The Texas Supreme Court has addressed the competence of a lay jury, without the guidance of an expert in the field, to evaluate technical medical evidence and to apply that evidence in resolving a fact issue in the case. In a medical malpractice action, unless the mode of treatment "is a matter of common knowledge or is within the experience of the layman, expert testimony will be required to meet this burden of proof." This well established rule continues to govern cases in which a lay jury is required to link technical and specialized evidence, outside their experience, to a fact issue. A lay jury cannot be expected to evaluate this evidence and make an informed decision regarding proof of any link between the evidence and the fact issue without the assistance of an expert in that technical or specialized field.

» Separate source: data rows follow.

-- ==== Sys2Proof/Laws/BitBuffer.lean ====
section
/-! SUPPORT. The bit buffer: what a push and a pop can do, that they keep 10_state.md R24, and the slots as a list. -/

namespace Sys2Proof.Machine

/-! ### Push -/

/-- Each case of `bb_push` (40_bitbuffer.md R111): room, growth by 256, or no growth possible. -/
theorem bbPush_room {p : Params} {bit : Bit} {b : BitBuffer} (h : b.len ≠ b.cap) :
    bbPush p bit b = some (bbStore bit b) := by simp [bbPush, h]

theorem bbPush_grow {p : Params} {bit : Bit} {b : BitBuffer} (h : b.len = b.cap) (g : b.cap.toNat + 256 ≤ p.bbMax.val) :
    bbPush p bit b = some (bbStore bit { b with cap := b.cap + 256#11 }) := by
  have : ¬ b.cap.toNat + Config.bbGrow > p.bbMax.val := by simp only [Config.bbGrow]; omega
  rw [bbPush, if_pos h, if_neg this]; rfl

theorem bbPush_full {p : Params} {bit : Bit} {b : BitBuffer} (h : b.len = b.cap) (g : p.bbMax.val < b.cap.toNat + 256) :
    bbPush p bit b = none := by
  have : b.cap.toNat + Config.bbGrow > p.bbMax.val := g
  rw [bbPush, if_pos h, if_pos this]

@[simp] theorem bbStore_valid (bit : Bit) (b : BitBuffer) : (bbStore bit b).valid = b.valid := rfl
@[simp] theorem bbStore_len (bit : Bit) (b : BitBuffer) : (bbStore bit b).len = b.len + 1 := rfl
@[simp] theorem bbStore_cap (bit : Bit) (b : BitBuffer) : (bbStore bit b).cap = b.cap := rfl
theorem bitRead_bbStore (bit : Bit) (b : BitBuffer) (i : Nat) :
    bitRead (bbStore bit b).bits i = if i = b.len.toNat then bit else bitRead b.bits i := bitRead_bitWrite ..

/-- What a push that is made does, whatever the state was. -/
theorem bbPush_some {p : Params} {bit : Bit} {b c : BitBuffer} (h : bbPush p bit b = some c) :
    c.valid = b.valid ∧ c.len = b.len + 1 ∧ c.bits = bitWrite b.bits b.len.toNat bit ∧
      ((b.len ≠ b.cap ∧ c.cap = b.cap) ∨
        (b.len = b.cap ∧ c.cap.toNat = b.cap.toNat + 256 ∧ c.cap.toNat ≤ p.bbMax.val)) := by
  by_cases e : b.len = b.cap
  · by_cases g : b.cap.toNat + 256 ≤ p.bbMax.val
    · rw [bbPush_grow e g] at h
      cases h
      have := p.bbMax.isLt
      have hc : (b.cap + 256#11).toNat = b.cap.toNat + 256 := by
        rw [BitVec.toNat_add]; exact Nat.mod_eq_of_lt (by simp; omega)
      exact ⟨rfl, rfl, rfl, .inr ⟨e, by simp [bbStore, hc], by simp [bbStore, hc, g]⟩⟩
    · rw [bbPush_full e (by omega)] at h; cases h
  · rw [bbPush_room e] at h
    cases h
    exact ⟨rfl, rfl, rfl, .inl ⟨e, rfl⟩⟩

theorem bbPush_none {p : Params} {bit : Bit} {b : BitBuffer} (h : bbPush p bit b = none) :
    b.len = b.cap ∧ p.bbMax.val < b.cap.toNat + 256 := by
  by_cases e : b.len = b.cap
  · by_cases g : b.cap.toNat + 256 ≤ p.bbMax.val
    · rw [bbPush_grow e g] at h; cases h
    · exact ⟨e, by omega⟩
  · rw [bbPush_room e] at h; cases h

/-- A push within the capacity lengthens the buffer by one: the 11-bit length does not wrap. -/
theorem bbPush_len {p : Params} {bit : Bit} {b c : BitBuffer} (i : b.len.toNat ≤ b.cap.toNat)
    (h : bbPush p bit b = some c) : c.len.toNat = b.len.toNat + 1 ∧ c.len.toNat ≤ c.cap.toNat := by
  obtain ⟨-, cl, -, cc⟩ := bbPush_some h
  have hm := p.bbMax.isLt
  have hc := c.cap.isLt
  have hlt : b.len.toNat + 1 ≤ c.cap.toNat := by
    rcases cc with ⟨hne, e⟩ | ⟨e, g, g'⟩
    · have : b.len.toNat ≠ b.cap.toNat := fun h => hne (BitVec.eq_of_toNat_eq h)
      rw [e]; omega
    · omega
  have hlen : c.len.toNat = b.len.toNat + 1 := by
    rw [cl, BitVec.toNat_add]; exact Nat.mod_eq_of_lt (by simp; omega)
  exact ⟨hlen, by omega⟩

/-- The slots after a push. -/
theorem bbContents_push {p : Params} {bit : Bit} {b c : BitBuffer} (i : b.len.toNat ≤ b.cap.toNat)
    (h : bbPush p bit b = some c) : bbContents c = bbContents b ++ [bit] := by
  obtain ⟨hlen, -⟩ := bbPush_len i h
  obtain ⟨-, -, cb, -⟩ := bbPush_some h
  rw [bbContents, hlen, List.range_succ, List.map_append, bbContents, cb]
  congr 1
  · refine List.map_congr_left fun j hj => ?_
    rw [bitRead_bitWrite, if_neg (by have := List.mem_range.mp hj; omega)]
  · simp [bitRead_bitWrite]

/-- A push keeps 10_state.md R24. -/
theorem BitBuffer.Inv.push {p : Params} {bit : Bit} {b c : BitBuffer} (i : b.Inv p) (h : bbPush p bit b = some c) :
    c.Inv p := by
  obtain ⟨hlen, hle⟩ := bbPush_len i.1 h
  obtain ⟨-, -, cb, cc⟩ := bbPush_some h
  obtain ⟨hl, hc, hz⟩ := i
  refine ⟨hle, ?_, fun j hj => ?_⟩
  · rcases cc with ⟨-, e⟩ | ⟨-, -, g⟩
    · rw [e]; exact hc
    · exact g
  · rw [cb, bitRead_bitWrite, if_neg (by omega)]
    exact hz j (by omega)

theorem bitsWf_push {p : Params} {bit : Bit} {b c : BitBuffer} (w : bitsWf b.bits = true) (h : bbPush p bit b = some c) :
    bitsWf c.bits = true := by
  rw [(bbPush_some h).2.2.1]; exact bitsWf_bitWrite w _ _

/-! ### Pop -/

theorem bbPop_empty {b : BitBuffer} (h : b.len.toNat = 0) : bbPop b = b := by simp [bbPop, h]

/-- What a pop does (40_bitbuffer.md R111). -/
theorem bbPop_spec (b : BitBuffer) :
    (bbPop b).valid = b.valid ∧ (bbPop b).cap = b.cap ∧ (bbPop b).len.toNat = b.len.toNat - 1 ∧
      ∀ i, bitRead (bbPop b).bits i =
        if 0 < b.len.toNat ∧ i = b.len.toNat - 1 then false else bitRead b.bits i := by
  by_cases h : b.len.toNat = 0
  · rw [bbPop_empty h]; exact ⟨rfl, rfl, by omega, fun i => by rw [if_neg (by omega)]⟩
  · have hp : b.len.toNat > 0 := by omega
    have hl : (b.len - 1).toNat = b.len.toNat - 1 := by
      have := b.len.isLt
      rw [BitVec.toNat_sub]
      simp only [BitVec.ofNat_eq_ofNat, BitVec.toNat_ofNat]
      omega
    rw [bbPop, if_pos hp]
    refine ⟨rfl, rfl, hl, fun i => ?_⟩
    simp only [bitRead_bitWrite, hl, hp, true_and]

theorem BitBuffer.Inv.pop {p : Params} {b : BitBuffer} (i : b.Inv p) : (bbPop b).Inv p := by
  obtain ⟨-, hc, hl, hz⟩ := bbPop_spec b
  obtain ⟨il, ic, iz⟩ := i
  refine ⟨by rw [hc]; omega, by rw [hc]; omega, fun j hj => ?_⟩
  rw [hz]; split
  · rfl
  · exact iz j (by omega)

theorem bitsWf_pop {b : BitBuffer} (w : bitsWf b.bits = true) : bitsWf (bbPop b).bits = true := by
  unfold bbPop; split
  · simp only [bitsWf_bitWrite w]
  · exact w

/-- A pop takes back what the last push stored. -/
theorem bbContents_pop {b : BitBuffer} {l : List Bit} {bit : Bit} (h : bbContents b = l ++ [bit]) :
    bbContents (bbPop b) = l := by
  obtain ⟨-, -, hl, hz⟩ := bbPop_spec b
  have hlen : b.len.toNat = l.length + 1 := by
    have := congrArg List.length h; simpa [bbContents] using this
  rw [bbContents, hl, hlen, Nat.add_sub_cancel]
  rw [bbContents, hlen, List.range_succ, List.map_append] at h
  refine Eq.trans ?_ (List.append_inj' h rfl).1
  refine List.map_congr_left fun j hj => ?_
  rw [hz, if_neg (by have := List.mem_range.mp hj; omega)]

@[simp] theorem length_bbContents (b : BitBuffer) : (bbContents b).length = b.len.toNat := by simp [bbContents]

/-! ### Create and the emptied buffer -/

theorem bitRead_zeroSlots (p : Params) (m : Entries Bit) (i : Nat) :
    bitRead (zeroSlots p m) i = if i < p.bbMax.val then false else bitRead m i := bitRead_memClearBelow ..

theorem capOperand_some {p : Params} {cap : BitVec 32} (h : cap.toNat ≤ p.bbMax.val) :
    ∃ c, capOperand p cap = some c ∧ c.toNat = cap.toNat := by
  have := p.bbMax.isLt
  refine ⟨cap.setWidth 11, by rw [capOperand, if_neg (by omega)], ?_⟩
  rw [BitVec.toNat_setWidth]; exact Nat.mod_eq_of_lt (by omega)

theorem capOperand_none {p : Params} {cap : BitVec 32} (h : p.bbMax.val < cap.toNat) : capOperand p cap = none := by
  rw [capOperand, if_pos h]

theorem capOperand_le {p : Params} {cap : BitVec 32} {c : BitVec 11} (h : capOperand p cap = some c) :
    c.toNat = cap.toNat ∧ cap.toNat ≤ p.bbMax.val := by
  by_cases g : cap.toNat ≤ p.bbMax.val
  · obtain ⟨d, hd, e⟩ := capOperand_some g
    rw [hd] at h; cases h; exact ⟨e, g⟩
  · rw [capOperand_none (by omega)] at h; cases h

theorem BitBuffer.Inv.zeroed {p : Params} {b : BitBuffer} (i : b.Inv p) (j : Nat) :
    bitRead (zeroSlots p b.bits) j = false := by
  rw [bitRead_zeroSlots]; split
  · rfl
  · exact i.2.2 j (by have := i.1; have := i.2.1; omega)

theorem BitBuffer.Inv.emptied {p : Params} {b : BitBuffer} (i : b.Inv p) : (emptied p b).Inv p :=
  ⟨by simp [Machine.emptied], i.2.1, fun j _ => i.zeroed j⟩

/-! ### A buffer that has only grown -/

/-- What pushes and pops make of a buffer: the capacity has risen by steps of 256 within `BB_MAX` (40_bitbuffer.md
R116), the length is within it, and what held of the slots holds. -/
structure Grown (p : Params) (b c : BitBuffer) : Prop where
  valid : c.valid = b.valid
  le : c.len.toNat ≤ c.cap.toNat
  cap : ∃ g, c.cap.toNat = b.cap.toNat + 256 * g ∧ (0 < g → c.cap.toNat ≤ p.bbMax.val)
  inv : b.Inv p → c.Inv p
  zero : (∀ i, b.len.toNat ≤ i → i < p.bbMax.val → bitRead b.bits i = false) →
    ∀ i, c.len.toNat ≤ i → i < p.bbMax.val → bitRead c.bits i = false
  wf : bitsWf b.bits = true → bitsWf c.bits = true

theorem Grown.refl {p : Params} {b : BitBuffer} (h : b.len.toNat ≤ b.cap.toNat) : Grown p b b :=
  ⟨rfl, h, ⟨0, by simp⟩, id, id, id⟩

theorem Grown.trans {p : Params} {a b c : BitBuffer} (h : Grown p a b) (k : Grown p b c) : Grown p a c := by
  obtain ⟨g, e, m⟩ := h.cap
  obtain ⟨g', e', m'⟩ := k.cap
  refine ⟨k.valid.trans h.valid, k.le, ⟨g + g', by omega, fun _ => ?_⟩, k.inv ∘ h.inv, k.zero ∘ h.zero, k.wf ∘ h.wf⟩
  by_cases hg : 0 < g'
  · exact m' hg
  · have := m (by omega); omega

theorem grown_push {p : Params} {bit : Bit} {b c : BitBuffer} (i : b.len.toNat ≤ b.cap.toNat)
    (h : bbPush p bit b = some c) : Grown p b c := by
  obtain ⟨cv, -, cb, cc⟩ := bbPush_some h
  obtain ⟨hlen, hle⟩ := bbPush_len i h
  refine ⟨cv, hle, ?_, fun j => j.push h, fun z j hj hm => ?_, fun w => bitsWf_push w h⟩
  rotate_left
  · rw [cb, bitRead_bitWrite, if_neg (by omega)]; exact z j (by omega) hm
  rcases cc with ⟨-, e⟩ | ⟨-, e, g⟩
  · exact ⟨0, by simp [e]⟩
  · exact ⟨1, by omega, fun _ => g⟩

theorem grown_pop {p : Params} {b : BitBuffer} (i : b.len.toNat ≤ b.cap.toNat) : Grown p b (bbPop b) := by
  obtain ⟨pv, pc, pl, pz⟩ := bbPop_spec b
  refine ⟨pv, by rw [pc, pl]; omega, ⟨0, by simp [pc]⟩, fun j => j.pop, fun z j hj hm => ?_, fun w => bitsWf_pop w⟩
  rw [pz]; split
  · rfl
  · exact z j (by omega) hm

/-! ### Operands and the size of a render -/

theorem bitOperand_ofBit (b : Bit) : bitOperand (if b then 1 else 0) = some b := by cases b <;> decide
@[simp] theorem bitOperand_ofBit' (b : Bit) : bitOperand (if b then 1#32 else 0#32) = some b := by cases b <;> decide

theorem bitOperand_none {b : BitVec 32} (h : 1 < b.toNat) : bitOperand b = none := by
  rw [bitOperand, if_pos h]

theorem bitOperand_some {b : BitVec 32} (h : b.toNat ≤ 1) : bitOperand b = some (b.toNat == 1) := by
  rw [bitOperand, if_neg (by omega)]

theorem toNat_renderNeed (b : BitBuffer) : (renderNeed b).toNat = b.len.toNat + 1 := by
  have := b.len.isLt
  rw [renderNeed, BitVec.toNat_add, BitVec.toNat_setWidth]
  simp only [BitVec.ofNat_eq_ofNat, BitVec.toNat_ofNat]
  omega

theorem renderNeed_result (b : BitBuffer) : (renderNeed b).setWidth 64 = BitVec.ofNat 64 (b.len.toNat + 1) := by
  apply BitVec.eq_of_toNat_eq
  rw [BitVec.toNat_setWidth, toNat_renderNeed, BitVec.toNat_ofNat]

theorem bitChar_eq (b : Bit) : bitChar b = if b then 0x31 else 0x30 := by cases b <;> decide

theorem renderText_eq (b : BitBuffer) :
    renderText b = ((List.range b.len.toNat).map fun i => if bitRead b.bits i then 0x31 else 0x30) ++ [0x00] := by
  simp only [renderText, bbContents, List.map_map]
  congr 1
  exact List.map_congr_left fun i _ => bitChar_eq _

end Sys2Proof.Machine
end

The documents that comprise defendant's exhibit number two do not, on their face, establish a connection between Appellant's mental condition and the voluntariness of her confession to LeNoir. The fact that Appellant was undergoing treatment for certain psychiatric conditions at times prior to and subsequent to her confession is not sufficient, in and of itself, to show that Appellant was unable to make a knowing and voluntary waiver of her rights. Nor is it conclusive on the issue of whether Appellant was subjected to undue coercion as a result of her mental state. In the absence of an expert witness to assist the jury in understanding the 149 pages of medical documentation that Appellant sought to place before them, and to link the information contained in those documents to the issue of whether Appellant's confession was voluntarily made, admission of the records would have created an impermissible danger of misleading the jury and confusing the issues. We, therefore, conclude that the trial court acted well within its discretion in excluding the records from evidence. Consequently, we overrule Appellant's sole point.
CONCLUSION
Having overruled Appellant's only point on appeal, we affirm the trial court's judgment.